[Stored items]
-- ==== Sys2Proof/Machine/State.lean ====
section
/-! DEFINITION. The state of the part as plain data: every record, table, list, counter, mode and
pin that spec/01 to spec/10 give it, its value after full reset, and the queue of waiting commands. -/

namespace Sys2Proof.Machine

open Sys2Proof

/-! ## Answers -/

/-- Result codes (section 6.4, section 11.2). -/
inductive Result where
  | ok | clamped | busy | full | notFound | badState | inUse | notReady | duplicate | overlap
  | locked | pass | skip | topup | noMatch | late | fault | none
  deriving DecidableEq, Repr

/-- The answer of a taken command: its result code and its data (R171). -/
structure Answer where
  result : Result
  data   : Word
  deriving DecidableEq, Repr

/-- A port's pending reply (R167, R171): ATN and CO are completed at the select assertion. -/
structure Reply where
  fr     : Bool
  reason : RefusalReason
  result : Result
  data   : Word
  deriving DecidableEq, Repr

/-! ## Ports and notices -/

/-- One notice entry: pending mark and detail word (R176). -/
structure Notice where
  pending : Bool
  detail  : BitVec 28
  deriving DecidableEq, Repr

/-- The port state of R167. -/
structure PortState where
  /-- Whether the port's select input is asserted (R168; log 3). -/
  selectAsserted : Bool
  /-- The frame receiver: none is idle, waiting for a select assertion (R167). -/
  receiver       : Option Receiver
  /-- The reply latched at the last select assertion for shifting out, check field included (R168,
  R169, R171); none before the first (log 3). -/
  sent           : Option (BitVec 56)
  /-- The bits driven on the port's data output since the last select assertion, first bit first: one
  at each falling edge (R168; log 3). -/
  driven         : List Bool
  /-- The pending reply (R171). -/
  reply          : Reply
  /-- The extension word: none is invalid (R173). -/
  ext            : Option Word
  /-- The notice set, indexed by a kind's place in the port's priority list (R176). -/
  notices        : Table Notice 8
  /-- The enable mask, one bit per kind in priority order, set for enabled (R177). -/
  mask           : BitVec 8
  deriving DecidableEq, Repr

/-! ## Order book -/

/-- Whether the blank needs a white underbase (R1). -/
inductive Shade where
  | light | dark
  deriving DecidableEq, Repr

/-- Urgency of a line (R1). -/
inductive Priority where
  | rush | standard
  deriving DecidableEq, Repr

/-- Condition of an order line (R1, R2). -/
inductive LineState where
  | free | open_ | full | done | cancelled
  deriving DecidableEq, Repr

/-- One order line (R1). -/
structure OrderLine where
  state    : LineState
  orderRef : Word
  lineNo   : BitVec 3
  style    : BitVec 10
  size     : BitVec 4
  colour   : BitVec 7
  fabric   : FabricIx
  shade    : Shade
  priority : Priority
  artwork  : ArtIx
  wanted   : Nat
  bound    : Nat
  finished : Nat
  spoiled  : Nat
  serial   : Nat
  held     : Bool
  deriving DecidableEq, Repr

/-- A FREE line: every field reads as 0 (R1). -/
def OrderLine.free : OrderLine :=
  { state := .free, orderRef := 0, lineNo := 0, style := 0, size := 0, colour := 0, fabric := 0,
    shade := .light, priority := .standard, artwork := 0, wanted := 0, bound := 0, finished := 0,
    spoiled := 0, serial := 0, held := false }

/-- Match policy (R19). -/
inductive MatchPolicy where
  | rushFirst | ageOnly
  deriving DecidableEq, Repr

/-! ## Tickets and platens -/

/-- Ticket stages in their order (R23, R24). -/
inductive Stage where
  | bound | pretreating | pretreated | primed | printing | printed | cured
  deriving DecidableEq, Repr

/-- Ticket dispositions (R25). -/
inductive Disposition where
  | good | spoiled | void
  deriving DecidableEq, Repr
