-- ==== Sys2Proof/Certificates/Slice0/Obligations.lean ====
section
/-! DEFINITION. The statements about the part, each citing the rule or section of spec/ that it
formalises. -/

open Sys2Proof Sys2Proof.Machine

/-! ## The machine -/

/-- A step runs the command at the front of the queue. -/
def Obligations.StepRunsFrontCommand : Prop :=
  ∀ (c : Instr) (rest : List Instr) (s : State),
    step { s with pending := c :: rest } = exec c { s with pending := rest }

/-- THE MODEL'S CHOICE (log 2): with no command waiting a step is one tick of 1 ms. While no running timer
reaches 0 it counts them down and changes nothing else. A timer that reaches 0 expires within the tick, as
its expiry row would have it: head 0's first, and then head 1's where it is still due. -/
def Obligations.IdleStepCountsTimers : Prop :=
  ∀ s : State, s.pending = [] →
    let counted : State := { s with
      heads := s.heads.map fun d =>
        { d with timer := d.timer.map fun t => ⟨t.kind, t.left - 1⟩ } }
    ((∀ h t, (s.heads.get h).timer = some t → 1 < t.left) → step s = .next counted) ∧
    let expiry (h : HeadId) (k : TimerKind) : Instr := match k with
      | .close => .closeTimerExpiry h
      | .sample => .sampleTimerExpiry h
      | .release => .releaseTimerExpiry h
      | .park => .parkTimerExpiry h
    let expires (h : HeadId) (u v : State) : Prop :=
      (∀ k, (u.heads.get h).timer = some ⟨k, 0⟩ → exec (expiry h k) u = .next v) ∧
      ((∀ k, (u.heads.get h).timer ≠ some ⟨k, 0⟩) → v = u)
    ∃ u v, expires .h0 counted u ∧ expires .h1 u v ∧ step s = .next v

/-- No command stops the part (log 1): refusals and access faults are answers and records. -/
def Obligations.EveryCommandCompletes : Prop :=
  ∀ (i : Instr) (s : State), ∃ t, exec i s = .next t

/-! ## Frames -/

/-- Decode and encode agree: the frame of every command on a port that accepts it passes checks 2 to 4
of R170 and carries that command, every selector, argument and S flag intact. -/
def Obligations.DecodeOfEncode : Prop :=
  ∀ (i : Instr) (r : Request), i.request = some r → i.roleOk = true →
    decodeFrame r.port r.frame = .ok i

/-- Fifty-six clock edges shift a frame into the receiver unchanged, bit 55 first (R168, section 11.1).
The check code of 48 zero bits is 0xAF, and a frame's check field is good exactly when the register fed
with all 56 of its bits ends at 0 (section 10.2.1). -/
def Obligations.FrameBitsAndCheckCode : Prop :=
  (∀ f : BitVec 56, receive (frameBits f) = ⟨56, f⟩) ∧
  (checkCode 0 = 0xAF#8) ∧
    ∀ f : BitVec 56,
      frameCheck f = checkCode (frameBody f) ↔ (frameBits f).foldl crcStep 0xFF#8 = 0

THE PROBLEM: If a line in the records above has the word "none", copy it.

RESULT OF THIS EXERCISE:
  | locked | pass | skip | topup | noMatch | late | fault | none
  /-- The frame receiver: none is idle, waiting for a select assertion (R167). -/
  R169, R171); none before the first (log 3). -/
  /-- The extension word: none is invalid (R173). -/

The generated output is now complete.